# Well...



## Steel_Wolf (Apr 26, 2010)

Well this isn't really an announcement about a con but more of a question. If I wanted to start up my own con (furry and cosplay for example) what would I need? And how would I get a hold of people for the special guests or whatever you call it?


----------



## SenselessMajor (Apr 26, 2010)

Not that I know a lot about it, but I have volunteered before. Here's my guess:

I have to say that for one, you'll need to pick a city, and a hotel that will support your ideas. Secondly, you'll need to plan it all out. How you'll run it, what you want and don't want, and so on. Then you will need to contact a fair few people to help out with different sections, such as gaming, art shows, and of course the con markets.  This is important! 

Then when you feel you have enough staff, plan out how and where to put them and what all you're going to include. After all that's said and done you will need your Gophers. Or Volunteers if you will. Volunteers are important, but don't make a profit out of the work. They will come in and do work that will cover for your staff if needed. 

After you have taken care of the biggest needs, then you can start spreading the word about your con. I would recommand a FREE con to start with, as you don't know if it will succeed or not, the first time arround. Until you know if your convention was worth attending, always start with a freebee. If and when you succeed, you and your staff can plan the costs for next year!

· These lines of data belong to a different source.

/-- FURROW_REGISTER_EMIT (R83). A furrow register presents its oldest word to its segment the cycle after it entered. -/
def execFurrowRegisterEmit (t : TileId) (tap : Fin 4) (s : State) : Out :=
  .next (s.gate (furrowEmit t.val tap.val s))

/-- CHANNEL_LINE_DRIVE (R87). A drive slot places its source's word on a channel line, lowest-indexed driver winning. -/
def execChannelLineDrive (r : Region) (line : Fin 8) (pos : Fin 16) (s : State) : Out :=
  .next (s.gate (channelLineDrive r.val line.val pos.val s))

/-- SLUICE_CROSSING_DELIVER (R106). A word crossing a region border becomes visible to the receiving tile three slower-clock cycles after it was sent. -/
def execSluiceCrossingDeliver (t : TileId) (ch : Fin 8) (s : State) : Out :=
  .next (s.gate (sluiceDeliver t.val ch.val s))

/-- CTXSEL_REQUEST (R99). A write to FRGn_CTXSEL crosses the region bridge and becomes a register request to the sequencer. -/
def execCtxselRequest (ini : Ini) (r : Region) (val : Word) (s : State) : Out :=
  .next (s.gate (ctxselRequest ini r.val val s))

/-- SEQUENCER_SIGNAL (R99). A sequencer-signal packet arriving at the region is latched as a signal request. -/
def execSequencerSignal (r : Region) (ctx : BitVec 3) (s : State) : Out :=
  .next (s.gate (sequencerSignal r.val ctx.toNat s))

/-- HEADGATE_TAG_REQUEST (R103). A headgate whose next packet carries a tag requests its context and waits to present the first flit. -/
def execHeadgateTagRequest (r : Region) (k : Fin 4) (s : State) : Out :=
  .next (s.gate (headgateTagRequest r.val k.val s))

/-- SEQUENCER_SWITCH (R100). The sequencer selects the winning request's target and every non-override tile enters it at the edge. -/
def execSequencerSwitch (r : Region) (s : State) : Out :=
  .next (s.gate (sequencerSwitch r.val s))

/-- CASTON (R109). A write of FRGn_CTRL.caston checks the region and releases stage 1 of cast-on. -/
def execCaston (ini : Ini) (r : Region) (val : Word) (s : State) : Out :=
  .next (s.gate (castonWrite ini r.val val s))

/-- CASTON_WRITE_ENABLE (R110). g cycles after stage 1, cast-on stage 2 enables write ports. -/
def execCastonWriteEnable (r : Region) (s : State) : Out :=
  .next (s.gate (castonWriteEnable r.val s))

/-- BINDOFF (R111). A write of FRGn_CTRL.bindoff, or a power-off request, starts the bind-off drain. -/
def execBindoff (ini : Ini) (r : Region) (val : Word) (s : State) : Out :=
  .next (s.gate (bindoffWrite ini r.val val s))

/-- BINDOFF_DRAIN_END (R111). The drain ends when the headgates are empty or the timeout expires, and the sluice cells park. -/
def execBindoffDrainEnd (r : Region) (timeout : Bool) (s : State) : Out :=
  .next (s.gate (bindoffDrainEnd r.val timeout s))

/-- HEADGATE_INBOUND_PRESENT (R114). A headgate presents an inbound flit's words on its enabled lanes when all lane segments are ready. -/
def execHeadgateInboundPresent (r : Region) (k : Fin 4) (s : State) : Out :=
  .next (s.gate (headgateInboundPresent r.val k.val s))

/-- HEADGATE_OUTBOUND_SEND (R114). A headgate forms an outbound flit from its lanes and sends it as a QWRITE to its queue. -/
def execHeadgateOutboundSend (r : Region) (k : Fin 4) (s : State) : Out :=
  .next (s.gate (headgateOutboundSend r.val k.val s))

/-- HEADGATE_RESEND (R508). 64 OCN cycles after a DROWSE refusal, the headgate sends the reservation of its held flit again. -/
def execHeadgateResend (r : Region) (k : Fin 4) (s : State) : Out :=
  .next (s.gate (headgateResend r.val k.val s))

/-- OPERATING_POINT_CHANGE (R118). The PMU carries out an accepted change in its turn, moving the LDO and switching the clock. -/
def execOperatingPointChange (r : Region) (s : State) : Out :=
  .next (s.gate (operatingPointChange r.val s))

/-- OPERATING_POINT_DONE (R118). An operating-point change completes and opdone is set. -/
def execOperatingPointDone (r : Region) (s : State) : Out :=
  .next (s.gate (operatingPointDone r.val s))

/-- REGION_POWER_ON (R512). A region is powered on from OFF, its LDO ramps and it enters EMPTY wiped. -/
def execRegionPowerOn (r : Region) (s : State) : Out :=
  .next (s.gate (regionPowerOn r.val s))

/-- REGION_POWER_OFF (R117). A pwr = 0 change is carried out and the region enters OFF, losing its configuration. -/
def execRegionPowerOff (r : Region) (s : State) : Out :=
  .next (s.gate (regionPowerOff r.val s))

/-- REGION_TEMP_SAMPLE (R119). Every 100 µs the PMU samples each region sensor and checks neighbour gradients. -/
def execRegionTempSample (codes : List (BitVec 12)) (s : State) : Out :=
  .next (s.gate (regionTempSample codes s))

end Sys2Proof.Machine
end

That's the best advice I have. I've only ever been a Volunteer, but I do talk to Con owners a lot. :3

Hope you have some better advice later on~!


----------



## Steel_Wolf (Apr 27, 2010)

Well for a city it would be Tucson, AZ and I had the Hotel Arizona in mind. That whole how will I run it thing has been thought out for sometime now. I didn't even know there was anything as a free con, I'll try that.

Thanks for being awesome


----------



## SenselessMajor (Apr 27, 2010)

Steel_Wolf said:


> Well for a city it would be Tucson, AZ and I had the Hotel Arizona in mind. That whole how will I run it thing has been thought out for sometime now. I didn't even know there was anything as a free con, I'll try that.
> 
> Thanks for being awesome



Haha! Well in Atlanta, GA every March, there's a free con called "Momocon"

So yes, there is one. xD


----------



## Taren Fox (Apr 27, 2010)

A ton of money to start. D:


----------



## SenselessMajor (Apr 27, 2010)

Taren Fox said:


> A ton of money to start. D:



Not in all situations. You WILL need that to pay the hotel, but you can plan that out with the rest of the staff in charge.


----------



## Steel_Wolf (Apr 27, 2010)

Yeah, actually I thought that the first free con would be like in a park (I would still need money but it wouldn't be as costly). But also I want to do one in Tucson because there hasn't been a furcon for years now.


----------



## SenselessMajor (Apr 27, 2010)

Steel_Wolf said:


> Yeah, actually I thought that the first free con would be like in a park (I would still need money but it wouldn't be as costly). But also I want to do one in Tucson because there hasn't been a furcon for years now.



I've never been to a fur con, but I'm into mascoting so the one in Denver will be my first. I just really wish someon would cosplay the Toon patrol with me. :c







I'm going to be Psycho. xD


----------



## GraemeLion (Apr 27, 2010)

The other things you would need would be money.  A convention at a hotel will sign you to a contract, requiring you to fill x number of rooms at y rate.  

They then will give you a discount (or free usage) of convention space.

You'll also need insurance, and other such things in place.

I'd recommend talking to people like Tigerpaw or Tygercowboy or Kage and asking what is necessary to start a convention, what they'd do differently.

Remember, this is, at its heart, a business.  You're going to be contracting with a hotel and they're going to want things to be as professional as possible.

Good luck!


----------



## GraemeLion (Apr 27, 2010)

Also re: guest of honor, I don't know precisely how it's done in Furry, but I imagine it's similar to sci-fi.

GoH's don't pay for the weekend.  At all.  They tend to get free food, free rooms, and free transportation.


----------



## Steel_Wolf (Apr 28, 2010)

Well again Graeme, the plan is to make it a free con to start out with so there wouldn't be a lot of guests of honor or even much of a hotel.


----------